Menurut Wawan, terjun ke panggung politik praktis tidak lantas membuat citra Kang Jalal negatif. Wawan meyakini keterlibatan langsung beliau di dunia politik tidak semata-mata untuk memuaskan dagaha kekuasaan, melainkan agar ide gagasan Kang Jalal bisa lebih dikenal khalayak luas dan berimbas pada kebijakan di tingkat pemerintahan.
"Saya melihat beliau berpolitik bukan untuk kepentingan kekuasaan, tapi mengimplementasikan ide-idenya yang sudah lama dia usung jadi beliau bukan tipikal orang yang nafsu dengan kekuasaan tapi saya melihat implementasi wacana dengan hal yang konkrit termasuk kebijakan," cetusnya.

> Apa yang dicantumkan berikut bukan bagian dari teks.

-- ==== Sys2Proof/Machine/Core.lean ====
section
/-! DEFINITION. The part as the host runs it. -/

def Sys2Proof.core : Host.Core :=
  { State := Sys2Proof.Machine.State, Fault := Sys2Proof.Machine.Fault, Refusal := Sys2Proof.Machine.Refusal,
    step := Sys2Proof.Machine.step, reset := Sys2Proof.Machine.State.reset }
end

Beliau pun dikenal sebagai pendiri organisasi massa Islam Ikatan Jamaah Ahlul Bait Indonesia (IJABI). Kang Jalal pun menjadi Ketua Dewan Syuro IJABI.
"Saya sebagai orang yang dibesarkan di kultur NU dan sebagai orang yang sekarang aktif dalam kegiatan interfaith, saya kira kang Jalal menjadi sosok penting dan dihormati," tutupnya.